平成15年(2003年) 第 5回 沖縄県議会(定例会)
第10号 12月17日
総務企画委員長(具志孝助)
 

 ただいま議題となりました議員提出議案第2号イラクへの自衛隊派遣に反対する意見書について、委員会における審査の経過及び結果を御報告申し上げます。
 委員会におきましては、本案について提出者を代表して平良長政委員、高嶺善伸委員、宮里政秋委員及び当山全弘委員から説明を聴取し慎重に審査を行ってまいりました。

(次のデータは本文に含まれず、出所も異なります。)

-- ==== Sys2Proof/Machine/Reserved.lean ====
section
/-! DEFINITION. The reserved operation code (30_encoding.md R47, 60_exceptions.md R97). -/

namespace Sys2Proof.Machine

/-- Accept of `op = 3` (30 R49, 60 R97): the command is accepted and ends at once with IllegalCommand, also when
its `z` field is 0 (60 R102). -/
def execReserved (x y z : Word) (s : State) : Host.Outcome State Fault Refusal :=
  accept 3 x y z (raiseFault .illegalCommand) s

end Sys2Proof.Machine
end

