-- ==== Sys2Proof/Tests/Slice0.lean ====
section
/-! SUPPORT. The model's own tests: well-formedness, decoding of words the spec writes out, single steps with results
from spec/95_test_vectors.md, and for every statement with hypotheses a witness that meets them. -/

namespace Sys2Proof.Tests

open Sys2Proof.Machine

/-- A view of the next state, for tests. -/
def viewNext {α : Type} (o : Host.Outcome State Fault Refusal) (f : State → α) : Option α :=
  match o with
  | .next t => some (f t)
  | .fault _ => none
  | .refused _ => none

/-- The reset block with one sample on its ports. -/
def sampled (p : Ports) : State := { State.reset with inputs := [p] }

/-- A block in the middle of `mul_mod 3, 5, 7`. -/
def multiplying : State := { State.reset with phase := .mmExec, cx := 3, cy := 5, cz := 7 }

/-- A block in the middle of `pow_mod 3, 5, 7` (95 section 3.4). -/
def powering : State :=
  { State.reset with phase := .pmLoop, op := 1, cx := 3, cy := 5, cz := 7, xr := 1, xb := 3, xe := 5, xm := 7 }

/-- A block in the middle of `is_probable_prime 41` (`40 = 5 * 2^3`; 95 section 4.2), in a given phase. -/
def testing41 (p : Phase) : State :=
  { State.reset with phase := p, op := 2, cx := 41, d := 5, r := 3, xr := 1, xb := 2, xe := 5, xm := 41, x := 32 }

/-! ### Well-formedness: one ill-formed term for each check (30 R42, R51) -/

theorem test_wf_refuses_wide_op : ¬ (RawCommand.mk 4 0 0 0).WellFormed := by decide
theorem test_wf_refuses_wide_x : ¬ (RawCommand.mk 0 (2 ^ 64) 0 1).WellFormed := by decide
theorem test_wf_refuses_wide_y : ¬ (RawCommand.mk 1 0 (2 ^ 64) 1).WellFormed := by decide
theorem test_wf_refuses_wide_z : ¬ (RawCommand.mk 2 0 0 (2 ^ 64)).WellFormed := by decide
theorem test_wf_takes_the_largest : (RawCommand.mk 3 (2 ^ 64 - 1) (2 ^ 64 - 1) (2 ^ 64 - 1)).WellFormed := by decide

/-! ### Decoding: words written out from 30 R42, R46 and 95 section 2 -/

theorem test_decode_mul_mod :
    decode (3 * 2 ^ 128 + 5 * 2 ^ 64 + 7 : Nat) = .mulMod 3 5 7 := by decide
theorem test_decode_pow_mod :
    decode (2 ^ 192 + 3 * 2 ^ 128 + 5 * 2 ^ 64 + 7 : Nat) = .powMod 3 5 7 := by decide
theorem test_decode_is_probable_prime :
    decode (2 * 2 ^ 192 + 561 * 2 ^ 128 : Nat) = .isProbablePrime 561 0 0 := by decide
theorem test_decode_reserved :
    decode (3 * 2 ^ 192 + 2 ^ 128 + 2 * 2 ^ 64 : Nat) = .reserved 1 2 0 := by decide
theorem test_decode_top_bits :
    decode 0x0FFFFFFFFFFFFFFFFFFFFFFFFFFFFFFFFFFFFFFFFFFFFFFFF =
      .mulMod 0xFFFFFFFFFFFFFFFF 0xFFFFFFFFFFFFFFFF 0xFFFFFFFFFFFFFFFF := by decide
theorem test_decode_refuses_bit_194 : decodeNumber (2 ^ 194) = .error .widerThanCommandWord := by decide
theorem test_decode_table_word : decodeTableWord 200 (2 * 2 ^ 192) = some (.isProbablePrime 0 0 0) := by decide

/-! ### Accept and faults (95 section 3.1) -/

/-- Accept of a command by the reset block, as the host sees it afterwards. -/
def acceptView (i : Instr) : Option Outputs := viewNext (step (sampled (offerPorts (encode i)))) outputs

 以下、審査の過程における質疑の概要等について申し上げます。
 本案に関し、軍人や戦闘員でもない外交官が襲撃された事件をどう思うか、なぜ2人がテロの対象になったと思うかとの質疑がありました。
 これに対し、そもそも今回のイラク戦争は、アメリカがイラクは民主国家でないとか大量破壊兵器を持っているとかいって始めた大義なき戦争である。その結果、アメリカはイラクを占領するが、これはイラク国民にとってはアメリカの違法、無法な占領であり、イラク全土で怒りが広がった。そのため、現在テロ・ゲリラが行われているものと思う。このような中で日本が自衛隊を派遣すれば、日本はアメリカの占領政策を助けているものとみなされることになる。今回の襲撃もそのような考えから行われたものと思われる。このことは、医療や給水などのボランティア活動を展開しているNGOなどが襲われていないことからも明らかである。イラク国民は、軍隊とボランティアを明確に区別していると理解しているとの答弁がありました。
 次に、今回の自衛隊派遣は人道支援に限定しての派遣であり、戦争を行うために行くわけではない。イラクの国民のため、イラク国民と一緒になって医療、教育、道路、橋など広範囲な支援を行うものであるが、これをどのように考えるのかとの質疑がありました。
 これに対し、問題は、軍服を着て無反動砲のような重装備で行くことにある。たとえ自衛隊が水道布設など人道支援を行ったとしても、イラク国民にとっては軍隊が来たとか、アメリカを助けるため来たとしか理解しないことにあるとの答弁がありました。
 次に、イラク国内の治安が悪い中で自己の安全確保ができない民間技術者やNGOを送り込むことが果たして可能か、無謀ではないか、復興に必要な大量の資材を迅速に運搬するとともに、組織的かつ大規模・高度なレベルで復興支援を行い、さらに自己を守っていくことができる自己完結型の組織は自衛隊以外にないと思われるが、どう思うかとの質疑がありました。
 これに対し、アメリカを初め世界各国が拠出している復興援助資金は入札により民間企業が受注し、民間企業の技術者が道路や橋等を建設している。NGOは確かに大規模な復旧はできないが、民間組織を活用すれば復興は可能であり、軍隊を派遣する必要はないと思うとの答弁がありました。
 次に、沖縄県は去る大戦で唯一地上戦が行われ、県民のとうとい生命が多数失われたという悲惨な過去があり、戦争を行うべきではないという県民の切実な思いがある。しかし、我が国が国際的な責任の一環の中で義務を果たさなければならないのであれば、人道復興支援という一つの大きな枠内でイラクの支援を行うべきであると思うがどうかとの質疑がありました。
 これに対し、県内52市町村長の中で早急に自衛隊を派遣すべきとしているのは2人で、残りは慎重な検討を求めている。アナン国連事務総長は、イラク国内の戦争状態はあと1カ年程度かかるとの見通しを明らかにしている。したがって、今慌てて自衛隊を派遣する必要はない。民族の自決論を重視する立場やイラク国民が真に望む支援のあり方について慎重に検討すべきである。このため、県議会はもっと意見交換を行うべきであるとの答弁がありました。
 採決の結果、本案は、賛成少数により否決されました。
 以上、審査の経過及び結果を申し上げましたが、よろしく御審議のほどをお願い申し上げまして報告を終わります。